Using the same approach, we determined the chromatin contacts dependent on CTCF in ESCs and NPCs by comparing the PLAC-seq data collected from cells before and after CTCF depletion. The chromatin contacts between convergent CBSs were severely reduced upon CTCF loss (Extended Data Fig. 5a, b), consistent with the results from Hi-C assays. Surprisingly, the majority of chromatin contacts between enhancers and promoters remained unchanged despite the global weakening of TADs and disruption of chromatin loops. Chromatin contacts between just 394 and 806 enhancer-promoter (E-P) or promoter-promoter (P-P) pairs in ESCs and NPCs, respectively, decreased significantly upon CTCF loss (FDR < 0.05), while chromatin contacts between 44 and 109 pairs in ESCs and NPCs, respectively, increased upon CTCF loss (Fig. 2b, Supplementary Table 5, Supplementary Figure 1c). Consistent with potential for some promoters to act as enhancers of other genes31,32 (Extended Data Fig. 4h), disruption of P-P contacts upon CTCF loss was accompanied by down-regulation of gene expression (Extended Data Fig. 5d, e), although the expression of the genes in each pair did not always move in the same direction upon loss of contacts (Extended Data Fig. 5e). Regarding the genomic distance of chromatin contacts, CTCF-dependent E-P and P-P contacts in differentiated NPCs generally span longer genomic distances than those in undifferentiated ESCs (Extended Data Fig. 5c), which is consistent with the increase in long-range promoter-anchored contacts in differentiated NPCs (Fig. 2a). Most importantly, only 283 pairs of E-P and P-P contacts, out of 5,913 contacts that are normally induced during differentiation, failed to be induced in the absence of CTCF (Fig. 2c). This observation provides an explanation for the mild change of gene expression profiles upon CTCF depletion, and suggests CTCF/cohesin-independent mechanisms of enhancer-promoter contacts, as recently reported33.

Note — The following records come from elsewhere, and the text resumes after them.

-- ==== Sys2Proof/Machine/Router.lean ====
section
/-! DEFINITION. The channel-group byte-width router (40_router.md): a pure function of the mask and of
`GROUP_PLACEMENT` (R109). -/

namespace Sys2Proof.Machine

/-- Group `g` is enabled: any of mask bits `8g+7:8g` is set (R100). -/
def groupEnabled (mask : Word) (g : Nat) : Bool := byteAt g mask != 0#8

/-- The enabled set, bit `g` for group `g` (R101). -/
def groups (mask : Word) : Groups :=
  BitVec.ofBoolListLE [groupEnabled mask 0, groupEnabled mask 1, groupEnabled mask 2, groupEnabled mask 3]

/-- The number of set bits (R8, R102). -/
def popcount (G : Groups) : Nat := (List.range 4).countP fun g => G.getLsbD g

/-- A set of four groups has at most four members, so the width is in 0..4 without a clamp (R102, R110). -/
theorem popcount_lt (G : Groups) : popcount G < 5 :=
  Nat.lt_succ_of_le (List.countP_le_length (l := List.range 4))

/-- The sample width `popcount(groups(mask))` (R102). -/
def width (mask : Word) : Fin 5 := ⟨popcount (groups mask), popcount_lt _⟩

/-- The enabled groups in ascending order: entry `i` is `lane(i)` (R103). -/
def lanes (G : Groups) : List Nat := (List.range 4).filter fun g => G.getLsbD g

/-- The lane map; `none` at and beyond `W` (R103). -/
def lane (G : Groups) (i : Nat) : Option Nat := (lanes G)[i]?

/-- Lanes `i`, `i+1`, … of `word` to the groups listed (R104). The groups differ, so the sum is written as a
bitwise OR (log 15). -/
def routeFrom : List Nat → Nat → Word → Word
  | [],      _, _    => 0#32
  | g :: gs, i, word => inLane g (byteAt i word) ||| routeFrom gs (i + 1) word

/-- The router's byte placement under either value of `GROUP_PLACEMENT` (R104, R105). -/
def place (p : GroupPlacement) (G : Groups) (word : Word) : Word :=
  match p with
  | .routed  => routeFrom (lanes G) 0 word
  | .compact => word

/-- The SampleValue bit the RUN flag would land on; `none` when no group is enabled (R106, R107). -/
def topBit (p : GroupPlacement) (G : Groups) : Option Nat :=
  match p with
  | .routed  => (lane G (popcount G - 1)).map fun g => 8 * g + 7
  | .compact => if popcount G = 0 then none else some (8 * popcount G - 1)

end Sys2Proof.Machine
end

CTCF binding at gene promoters drives CTCF-dependent E-P and P-P contacts
We next investigated the features of CTCF-dependent E-P and P-P contacts and genes. Since ChIP-seq levels of histone modifications (H3K27ac, H3K4me1, and H3K4me3) were virtually unaffected by CTCF depletion, the observed changes in chromatin contacts in ESCs and NPCs were likely a direct consequence of CTCF loss (Extended Data Fig. 6). We first categorized CTCF-dependent reduced chromatin contacts based on the presence of CBSs on anchor sites. The majority of CTCF-dependent E-P and P-P contacts were anchored by CBSs at promoter regions (81% in ESC, 64% in NPC), although they were not always anchored by convergent CTCF on their both anchor sites (Fig. 2d, Extended Data Fig. 7a). Importantly, most of these CTCF-dependent E-P and P-P contacts were located within CTCF-CTCF loops or at the loop anchors, suggesting that CTCF-dependent E-P and P-P contacts might be physically supported by surrounding CTCF-CTCF loops. In line with these results, CTCF-dependent down-regulated genes were strongly enriched for CBSs at their promoters, not at their distal elements (Fig. 2e, Extended Data Fig. 7c–f). Furthermore, the degree of enrichment of CTCF-dependent E-P and P-P contacts increased with the number of CBSs around the anchors (Extended Data Fig. 7b) and the larger number of CBSs was also observed around promoters of CTCF-dependent genes (Fig. 2f). By contrast, the anchors of E-P and P-P contacts induced upon CTCF loss were not enriched for CBS (Extended Data Fig. 7a, b), and a higher fraction of induced chromatin contacts were crossing over multiple CTCF sites such as TAD boundary regions, suggesting that CTCF depletion leads to newly formed chromatin contacts between enhancers and promoters that were formerly insulated by CTCF binding (Extended Data Fig. 7g–i). Taken together, CTCF dependency in gene regulation was highly impacted by enriched CBSs around promoters, indicating that CTCF promotes long-range E-P and P-P contacts by binding directly to their promoters and controls transcription of a select number of genes.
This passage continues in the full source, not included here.